501. The light-sensing diode detects illumination, generates photocurrent from incident light, and transmits the photocurrent to the current mirror.

502. The current mirror replicates the photocurrent of the incident light to obtain a first photocurrent and a second photocurrent, and transmits the first photocurrent to a voltage conversion circuit in the first circuit unit.

503. The voltage conversion circuit converts the first photocurrent into a photovoltage.

504. The first voltage comparison circuit generates a first pulse signal and transmits the first pulse signal to the first pixel interaction circuit under the condition that the voltage difference between the photovoltage and the reference voltage meets the target condition.

505. The first pixel interaction circuit sends a row arbitration request to the row arbitration circuit based on the first pulse signal.

506. The line arbitration circuit arbitrates the output sequence of the activated pixel lines in the pixel array based on the line arbitration request, and then returns a response signal to the first pixel interaction circuit.

When the active pixels exist in the plurality of pixel rows, the row arbitration circuit receives the plurality of row arbitration requests, and the row arbitration circuit returns response signals to the active pixels in the pixel array according to the target rule, for example, sequentially returns response signals to the first pixel interaction circuits of the active pixels in the order from top to bottom.

In some embodiments, the row arbitration circuit also transmits pixel row information corresponding to the pixel cell to the column selection circuit. For example, the pixel row information is address information of a pixel row where the pixel unit is located.

507. The first pixel interaction circuit resets the reference voltage based on the response signal, and transmits a first pulse signal to the column selection circuit.

508. The column selection circuit outputs dynamic visual information for generating an image in the form of AER based on the first pulse signal.

The dynamic visual information comprises the first pulse signal, address information of the pixel unit and corresponding time information. Referring to fig. 6 schematically, fig. 6 is a schematic diagram of dynamic visual information provided by an embodiment of the present application. As shown in fig. 6, the first readout circuit includes a row arbitration circuit and a column selection circuit, the pixel units in the pixel array send a row arbitration request to the row arbitration circuit based on a first pulse signal, the row arbitration circuit returns a response signal to the pixel units after performing arbitration, transmits a row address of the pixel units to the column selection circuit, and the pixel units transmit the first pulse signal to the column selection circuit after receiving the response signal returned by the row arbitration circuit, and the column selection circuit outputs the first pulse signal (also referred to as event data, including 0 and 1, wherein 0 indicates that incident light is darkened, and 1 indicates that incident light is darkened) and address information (also referred to as event address) and time information (also referred to as event time) of the pixel units. In some embodiments, the column selection circuit is further capable of outputting a group pulse signal, group address information, and group time information for a pixel group (e.g., a 4×4 pixel array is referred to as a pixel group) based on the pixel group, which is not limited. Note that in fig. 6, the valid signal and the frame start are both flag bits.
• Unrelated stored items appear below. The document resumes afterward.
-- ==== Sys2Proof/Laws/Bits.lean ====
section
/-! SUPPORT. Laws/Bits.lean: bit fields of a word, read after they are set. -/

namespace Sys2Proof.Machine

/-- A bit of a field read as a number. -/
theorem testBit_fldOf (v : Word) (hi lo j : Nat) :
    (fldOf v hi lo).testBit j = (decide (j < hi + 1 - lo) && v.getLsbD (lo + j)) := by
  simp [fldOf, Nat.testBit_mod_two_pow, Nat.testBit_shiftRight, BitVec.testBit_toNat]

/-- A bit of a word with one field set. -/
theorem getLsbD_setFldOf (v : Word) (hi lo x i : Nat) (hh : hi < 32) :
    (setFldOf v hi lo x).getLsbD i =
      if lo ≤ i ∧ i ≤ hi then x.testBit (i - lo) else v.getLsbD i := by
  by_cases hi32 : i < 32
  · have hm : (BitVec.ofNat 32 ((2 ^ (hi + 1 - lo) - 1) <<< lo)).getLsbD i = (decide (lo ≤ i) && decide (i ≤ hi)) := by
      rw [BitVec.getLsbD_ofNat, Nat.testBit_shiftLeft, Nat.testBit_two_pow_sub_one]
      by_cases h1 : lo ≤ i <;> by_cases h2 : i ≤ hi <;> simp [hi32, h1, h2] <;> omega
    have hx : (BitVec.ofNat 32 (x <<< lo)).getLsbD i = (decide (lo ≤ i) && x.testBit (i - lo)) := by
      rw [BitVec.getLsbD_ofNat, Nat.testBit_shiftLeft]
      simp [hi32]
    simp only [setFldOf, BitVec.getLsbD_or, BitVec.getLsbD_and, BitVec.getLsbD_not, hm, hx, hi32]
    by_cases h1 : lo ≤ i <;> by_cases h2 : i ≤ hi <;> simp [h1, h2]
  · have h2 : ¬ i ≤ hi := by omega
    rw [BitVec.getLsbD_of_ge _ _ (by omega)]
    simp [h2, BitVec.getLsbD_of_ge v i (by omega)]

/-- The field just set. -/
theorem fldOf_setFldOf_same (v : Word) (hi lo x : Nat) (hh : hi < 32) (hl : lo ≤ hi) :
    fldOf (setFldOf v hi lo x) hi lo = x % 2 ^ (hi + 1 - lo) := by
  apply Nat.eq_of_testBit_eq
  intro j
  rw [testBit_fldOf, Nat.testBit_mod_two_pow, getLsbD_setFldOf _ _ _ _ _ hh]
  by_cases h : j < hi + 1 - lo
  · have h1 : lo ≤ lo + j ∧ lo + j ≤ hi := by omega
    simp [h, h1]
  · simp [h]

/-- A field apart from the one set. -/
theorem fldOf_setFldOf_other (v : Word) (hi lo x hi' lo' : Nat) (hh : hi < 32) (h : hi' < lo ∨ hi < lo') :
    fldOf (setFldOf v hi lo x) hi' lo' = fldOf v hi' lo' := by
  apply Nat.eq_of_testBit_eq
  intro j
  rw [testBit_fldOf, testBit_fldOf, getLsbD_setFldOf _ _ _ _ _ hh]
  by_cases hj : j < hi' + 1 - lo'
  · have h1 : ¬ (lo ≤ lo' + j ∧ lo' + j ≤ hi) := by omega
    simp [h1]
  · simp [hj]

/-- Setting a field twice. -/
theorem setFldOf_setFldOf (v : Word) (hi lo x y : Nat) (hh : hi < 32) :
    setFldOf (setFldOf v hi lo x) hi lo y = setFldOf v hi lo y := by
  apply BitVec.eq_of_getLsbD_eq
  intro i _
  simp only [getLsbD_setFldOf _ _ _ _ _ hh]
  split <;> rfl

theorem fldOf_lt (v : Word) (hi lo : Nat) : fldOf v hi lo < 2 ^ (hi + 1 - lo) := Nat.mod_lt _ (Nat.two_pow_pos _)

theorem fldOf_zero (hi lo : Nat) : fldOf 0 hi lo = 0 := by simp [fldOf]

/-- The whole word as a field. -/
theorem fldOf_all (v : Word) : fldOf v 31 0 = v.toNat := by
  have := v.isLt
  simp [fldOf]; omega

end Sys2Proof.Machine
end

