/-! ### The vehicle interfaces and the converter (Machine/Vehicle.lean) -/

@[simp] theorem State.shape_updCan (n f) : CarriesShape (·.updCan n f) := carriesShape fun s h => by
  simpa [State.Shape, State.updCan] using h
@[simp] theorem State.shape_canPick (n) : CarriesShape (·.canPick n) := carriesShape fun s => by simp [State.canPick]
@[simp] theorem State.shape_canRequest (n m) : CarriesShape (·.canRequest n m) :=
  carriesShape fun s => by simp [State.canRequest]
@[simp] theorem State.shape_canDrop (n p) : CarriesShape (·.canDrop n p) := carriesShape fun s => by simp [State.canDrop]
@[simp] theorem State.shape_canAbort (n m) : CarriesShape (·.canAbort n m) := carriesShape fun s => by simp [State.canAbort]
@[simp] theorem State.shape_canMode (n) : CarriesShape (·.canMode n) := carriesShape fun s => by simp [State.canMode]
@[simp] theorem State.shape_grantLoad (again) : CarriesShape (·.grantLoad again) := carriesShape fun s => by
  simp only [State.grantLoad]
  repeat' split
  all_goals simp
@[simp] theorem State.shape_grantExpire : CarriesShape (·.grantExpire) := carriesShape fun s => by simp [State.grantExpire]
@[simp] theorem State.shape_canError (n lost dTec dRec) : CarriesShape (·.canError n lost dTec dRec) :=
  carriesShape fun s => by simp [State.canError]
@[simp] theorem State.shape_canSent (n) : CarriesShape (·.canSent n) :=
  carriesShape fun s => by unfold State.canSent; split <;> simp
@[simp] theorem State.shape_canReceive (n f) : CarriesShape (·.canReceive n f) :=
  carriesShape fun s => by simp [State.canReceive]
@[simp] theorem State.shape_canBusOff (n) : CarriesShape (·.canBusOff n) := carriesShape fun s => by simp [State.canBusOff]
@[simp] theorem State.shape_canRecovered (n) : CarriesShape (·.canRecovered n) :=
  carriesShape fun s => by simp [State.canRecovered]
@[simp] theorem State.shape_canCommit (n) : CarriesShape (·.canCommit n) := carriesShape fun s => by simp [State.canCommit]
@[simp] theorem State.shape_canWrite (n o v) : CarriesShape (·.canWrite n o v) := carriesShape fun s => by
  simp only [State.canWrite]
  repeat' split
  all_goals simp
@[simp] theorem State.shape_updLin (f) : CarriesShape (·.updLin f) := carriesShape fun _ => id
@[simp] theorem State.shape_linSchedule : CarriesShape (·.linSchedule) := carriesShape fun s => by
  simp only [State.linSchedule]
  repeat' split
  all_goals simp
@[simp] theorem State.shape_linHeader (pid) : CarriesShape (·.linHeader pid) := carriesShape fun s => by
  simp only [State.linHeader]
  repeat' split
  all_goals simp
@[simp] theorem State.shape_linDone (errs data) : CarriesShape (·.linDone errs data) :=
  carriesShape fun s => by unfold State.linDone; split <;> simp
@[simp] theorem State.shape_linWrite (o v) : CarriesShape (·.linWrite o v) := carriesShape fun s => by simp [State.linWrite]
@[simp] theorem State.shape_linRead (o) : CarriesShape (fun s => (s.linRead o).1) :=
  carriesShape fun s => by simp [State.linRead]
@[simp] theorem State.shape_linCommit : CarriesShape (·.linCommit) := carriesShape fun s => by simp [State.linCommit]
@[simp] theorem State.shape_updI2c (n f) : CarriesShape (·.updI2c n f) := carriesShape fun s h => by
  simpa [State.Shape, State.updI2c] using h
@[simp] theorem State.shape_i2cShift (n) : CarriesShape (·.i2cShift n) :=
  carriesShape fun s => by unfold State.i2cShift; split <;> simp
@[simp] theorem State.shape_i2cCmd (n v) : CarriesShape (·.i2cCmd n v) := carriesShape fun s => by simp [State.i2cCmd]
@[simp] theorem State.shape_i2cDone (n outcome data) : CarriesShape (·.i2cDone n outcome data) :=
  carriesShape fun s => by unfold State.i2cDone; split <;> simp
@[simp] theorem State.shape_i2cStuck (n) : CarriesShape (·.i2cStuck n) := carriesShape fun s => by simp [State.i2cStuck]
@[simp] theorem State.shape_i2cTarget (n write data k) : CarriesShape (·.i2cTarget n write data k) :=
  carriesShape fun s => by simp [State.i2cTarget]
@[simp] theorem State.shape_i2cWrite (n o v) : CarriesShape (·.i2cWrite n o v) :=
  carriesShape fun s => by simp [State.i2cWrite]
@[simp] theorem State.shape_i2cRead (n o) : CarriesShape (fun s => (s.i2cRead n o).1) := carriesShape fun s => by
  simp only [State.i2cRead]
  repeat' split
  all_goals simp
@[simp] theorem State.shape_updSpi (n f) : CarriesShape (·.updSpi n f) := carriesShape fun s h => by
  simpa [State.Shape, State.updSpi] using h
@[simp] theorem State.shape_spiDone (n v) : CarriesShape (·.spiDone n v) := carriesShape fun s => by simp [State.spiDone]
@[simp] theorem State.shape_spiWrite (n o v) : CarriesShape (·.spiWrite n o v) :=
  carriesShape fun s => by simp [State.spiWrite]
@[simp] theorem State.shape_spiRead (n o) : CarriesShape (fun s => (s.spiRead n o).1) := carriesShape fun s => by
  simp only [State.spiRead]
  repeat' split
  all_goals simp
@[simp] theorem State.shape_updXs (f) : CarriesShape (·.updXs f) := carriesShape fun _ => id
@[simp] theorem State.shape_xsDone (data flash) : CarriesShape (·.xsDone data flash) := carriesShape fun s => by
  simp only [State.xsDone]
  repeat' split
  all_goals simp
@[simp] theorem State.shape_xsReady : CarriesShape (·.xsReady) := carriesShape fun s => by simp [State.xsReady]
@[simp] theorem State.shape_xsWrite (o v) : CarriesShape (·.xsWrite o v) := carriesShape fun s => by simp [State.xsWrite]
@[simp] theorem State.shape_gpEvent (pin arg) : CarriesShape (·.gpEvent pin arg) :=
  carriesShape fun s => by simp [State.gpEvent]
@[simp] theorem State.shape_gpEdge (pin level) : CarriesShape (·.gpEdge pin level) :=
  carriesShape fun s => by simp [State.gpEdge]
@[simp] theorem State.shape_gpWrite (t o v) : CarriesShape (·.gpWrite t o v) :=
  carriesShape fun s => by simp [State.gpWrite]
@[simp] theorem State.shape_updAdc (f) : CarriesShape (·.updAdc f) := carriesShape fun _ => id
@[simp] theorem State.shape_adcBegin : CarriesShape (·.adcBegin) := carriesShape fun s => by simp [State.adcBegin]
@[simp] theorem State.shape_adcScan : CarriesShape (·.adcScan) := carriesShape fun s => by simp [State.adcScan]
@[simp] theorem State.shape_adcResult (ch code ovr unr off settling) :
    CarriesShape (·.adcResult ch code ovr unr off settling) := carriesShape fun s => by simp [State.adcResult]
@[simp] theorem State.shape_adcDone (x off) : CarriesShape (·.adcDone x off) :=
  carriesShape fun s => by simp [State.adcDone]
@[simp] theorem State.shape_adcWrite (o v) : CarriesShape (·.adcWrite o v) := carriesShape fun s => by simp [State.adcWrite]
@[simp] theorem State.shape_adcRead (o) : CarriesShape (fun s => (s.adcRead o).1) :=
  carriesShape fun s => by simp [State.adcRead]
@[simp] theorem State.shape_vehReset (b p) : CarriesShape (·.vehReset b p) :=
  carriesShape fun s => by unfold State.vehReset; split <;> simp

/-! ### The Seam, clocks, resets, domains and the watchdog (Machine/Power.lean) -/

@[simp] theorem State.shape_updPwr (f) : CarriesShape (·.updPwr f) := carriesShape fun _ => id
@[simp] theorem State.shape_supplyTold : CarriesShape (·.supplyTold) := carriesShape fun s => by simp [State.supplyTold]
@[simp] theorem State.shape_seamFault : CarriesShape (·.seamFault) := carriesShape fun s => by simp [State.seamFault]
@[simp] theorem State.shape_seamTransfer (up ok) : CarriesShape (·.seamTransfer up ok) :=
  carriesShape fun s => by simp [State.seamTransfer]
@[simp] theorem State.shape_seamRecovered : CarriesShape (·.seamRecovered) :=
  carriesShape fun s => by simp [State.seamRecovered]
@[simp] theorem State.shape_seamRefreshed : CarriesShape (·.seamRefreshed) :=
  carriesShape fun s => by simp [State.seamRefreshed]
@[simp] theorem State.shape_sysPllLock : CarriesShape (·.sysPllLock) := carriesShape fun s => by simp [State.sysPllLock]
@[simp] theorem State.shape_crystalLoss : CarriesShape (·.crystalLoss) := carriesShape fun s => by simp [State.crystalLoss]
@[simp] theorem State.shape_pllRestart : CarriesShape (·.pllRestart) := carriesShape fun s => by simp [State.pllRestart]
@[simp] theorem State.shape_clearPage (p lk keep) : CarriesShape (·.clearPage p lk keep) := carriesShape fun s => by
  refine State.ShapeTo.foldl (fun t e => ?_) _ (t := { s with regs := _, act := _ }) id
  dsimp only
  repeat' split
  all_goals simp
@[simp] theorem State.shape_coldBase (por) (doms : List Dom) (hd : doms.length = 12) : CarriesShape (·.coldBase por doms) :=
  carriesShape fun s ⟨_, _, _, _, ⟨_, hlow⟩, _⟩ => by
    obtain ⟨hcores, hnis, hgrv, hcaps, ⟨hks, -⟩, hdps, hpwm, hlanes, hbus, -, hawl⟩ := State.reset_shape
    exact ⟨hcores, hnis, hgrv, hcaps, ⟨hks, hlow⟩, hdps, hpwm, hlanes, hbus, hd, hawl⟩
@[simp] theorem State.shape_keepRegs (x0) : CarriesShape (·.keepRegs x0) := carriesShape fun s => by simp [State.keepRegs]
@[simp] theorem State.shape_cold (por) (doms : List Dom) (hd : doms.length = 12) : CarriesShape (·.cold por doms) :=
  carriesShape fun s => by simp [State.cold, hd]
@[simp] theorem length_runDoms : runDoms.length = 12 := by decide
@[simp] theorem length_offDoms : offDoms.length = 12 := by decide
@[simp] theorem State.shape_sysReset (bit) : CarriesShape (·.sysReset bit) := carriesShape fun s => by simp [State.sysReset]
@[simp] theorem State.shape_wakeUp (bits lead) : CarriesShape (·.wakeUp bits lead) :=
  carriesShape fun s => by simp [State.wakeUp]
@[simp] theorem State.shape_wakeNote (src) : CarriesShape (·.wakeNote src) := carriesShape fun s => by simp [State.wakeNote]
@[simp] theorem State.shape_wakeSource (bit cause lead) : CarriesShape (·.wakeSource bit cause lead) :=
  carriesShape fun s => by simp [State.wakeSource]
@[simp] theorem State.shape_porReset : CarriesShape (·.porReset) := carriesShape fun s => by simp [State.porReset]
@[simp] theorem State.shape_borReset : CarriesShape (·.borReset) := carriesShape fun s => by simp [State.borReset]
@[simp] theorem State.shape_deepRest : CarriesShape (·.deepRest) := carriesShape fun s => by simp [State.deepRest]
@[simp] theorem State.shape_borRestart : CarriesShape (·.borRestart) := carriesShape fun s => by simp [State.borRestart]
@[simp] theorem State.shape_setLow (v) : CarriesShape (·.setLow v) := carriesShape fun s => by simp [State.setLow]
@[simp] theorem State.shape_setShed (shed ov) : CarriesShape (·.setShed shed ov) :=
  carriesShape fun s => by simp [State.setShed]
@[simp] theorem State.shape_shedSet : CarriesShape (·.shedSet) := carriesShape fun s => by simp [State.shedSet]
@[simp] theorem State.shape_shedClear : CarriesShape (·.shedClear) := carriesShape fun s => by simp [State.shedClear]
@[simp] theorem State.shape_ovSet : CarriesShape (·.ovSet) := carriesShape fun s => by simp [State.ovSet]
@[simp] theorem State.shape_ovClear : CarriesShape (·.ovClear) := carriesShape fun s => by simp [State.ovClear]
@[simp] theorem State.shape_pwrSleep (n) : CarriesShape (·.pwrSleep n) := carriesShape fun s => by simp [State.pwrSleep]
@[simp] theorem State.shape_dropHeld : CarriesShape (·.dropHeld) := carriesShape fun s => by simp [State.dropHeld]
@[simp] theorem State.shape_sleepEntered : CarriesShape (·.sleepEntered) := carriesShape fun s => by
  simp only [State.sleepEntered]
  repeat' split
  all_goals simp
@[simp] theorem State.shape_wakeEdge (i level) : CarriesShape (·.wakeEdge i level) :=
  carriesShape fun s => by simp [State.wakeEdge]
@[simp] theorem State.shape_canWake (cause f) : CarriesShape (·.canWake cause f) :=
  carriesShape fun s => by simp [State.canWake]
@[simp] theorem State.shape_linWake : CarriesShape (·.linWake) := carriesShape fun s => by simp [State.linWake]
@[simp] theorem State.shape_rtcTick : CarriesShape (·.rtcTick) := carriesShape fun s => by simp [State.rtcTick]
@[simp] theorem State.shape_rtcAlarm : CarriesShape (·.rtcAlarm) := carriesShape fun s => by simp [State.rtcAlarm]
@[simp] theorem State.shape_bootGiveUp : CarriesShape (·.bootGiveUp) :=
  carriesShape fun s => by unfold State.bootGiveUp; split <;> simp
@[simp] theorem State.shape_alwaysCan : CarriesShape (·.alwaysCan) := carriesShape fun s => by simp [State.alwaysCan]
@[simp] theorem State.shape_alwaysWake : CarriesShape (·.alwaysWake) := carriesShape fun s => by simp [State.alwaysWake]
@[simp] theorem State.shape_domLeave (d) : CarriesShape (·.domLeave d) := carriesShape fun s => by simp [State.domLeave]
@[simp] theorem State.shape_domOff (d) : CarriesShape (·.domOff d) := carriesShape fun s => by
  have hdps : ∀ icv clk, s.ShapeTo { s with dps := [Dp.zero, Dp.zero], icv := icv, clk := clk } :=
    fun _ _ ⟨hcores, hnis, hgrv, hcaps, hsec, _, hrest⟩ => ⟨hcores, hnis, hgrv, hcaps, hsec, rfl, hrest⟩
  simp [State.domOff, hdps]
@[simp] theorem State.shape_domWakeUp (d) : CarriesShape (·.domWakeUp d) := carriesShape fun s => by simp [State.domWakeUp]
@[simp] theorem State.shape_domArrive (d dst) : CarriesShape (·.domArrive d dst) :=
  carriesShape fun s => by simp [State.domArrive]
@[simp] theorem State.shape_domNext (d) : CarriesShape (·.domNext d) := carriesShape fun s => by simp [State.domNext]
@[simp] theorem State.shape_pwrDomWrite (d v) : CarriesShape (·.pwrDomWrite d v) :=
  carriesShape fun s => by simp only [State.pwrDomWrite]; split <;> simp
@[simp] theorem State.shape_domIdle (d) : CarriesShape (·.domIdle d) := carriesShape fun s => by simp [State.domIdle]
@[simp] theorem State.shape_dramTrained (code crc) : CarriesShape (·.dramTrained code crc) :=
  carriesShape fun s => by simp [State.dramTrained]
@[simp] theorem State.shape_dramRef (arg n) : CarriesShape (·.dramRef arg n) :=
  carriesShape fun s => by simp [State.dramRef]
@[simp] theorem State.shape_dramForced (n) : CarriesShape (·.dramForced n) :=
  carriesShape fun s => by simp [State.dramForced]
@[simp] theorem State.shape_dramLine : CarriesShape (·.dramLine) := carriesShape fun s => by simp [State.dramLine]
@[simp] theorem State.shape_wdRestart (at_) : CarriesShape (·.wdRestart at_) :=
  carriesShape fun s => by simp [State.wdRestart]
@[simp] theorem State.shape_wdCtrl (v) : CarriesShape (·.wdCtrl v) := carriesShape fun s => by simp [State.wdCtrl]
@[simp] theorem State.shape_wdKick (v) : CarriesShape (·.wdKick v) := carriesShape fun s => by simp [State.wdKick]
@[simp] theorem State.shape_wdExpire : CarriesShape (·.wdExpire) := carriesShape fun s => by simp [State.wdExpire]
@[simp] theorem State.shape_wdWrite (o v) : CarriesShape (·.wdWrite o v) := carriesShape fun s => by simp [State.wdWrite]
@[simp] theorem State.shape_relWrite (c v) : CarriesShape (·.relWrite c v) := carriesShape fun s => by simp [State.relWrite]
@[simp] theorem State.shape_rstCore (v) : CarriesShape (·.rstCore v) := carriesShape fun s => by simp [State.rstCore]
@[simp] theorem State.shape_rstWrite (o v) : CarriesShape (·.rstWrite o v) := carriesShape fun s => by simp [State.rstWrite]
@[simp] theorem State.shape_pwrWrite (o v) : CarriesShape (·.pwrWrite o v) := carriesShape fun s => by simp [State.pwrWrite]
@[simp] theorem State.shape_firstFrame : CarriesShape (·.firstFrame) :=
  carriesShape fun s => by unfold State.firstFrame; split <;> simp
@[simp] theorem State.shape_rtcStart : CarriesShape (·.rtcStart) := carriesShape fun s => by simp [State.rtcStart]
Fig. 7 is a schematic flow chart of gray scale pulse imaging according to an embodiment of the present application. As shown in fig. 7, the interaction between the pixel unit 401 and the second readout circuit 403 in the image sensor shown in fig. 4 is taken as an example, and the process of gray pulse imaging includes the following steps 701 to 706.

701. The light-sensing diode detects illumination, generates photocurrent from incident light, and transmits the photocurrent to the current mirror.

702. The current mirror replicates the photocurrent of the incident light to obtain a first photocurrent and a second photocurrent, and transmits the second photocurrent to an integrating circuit in the second circuit unit.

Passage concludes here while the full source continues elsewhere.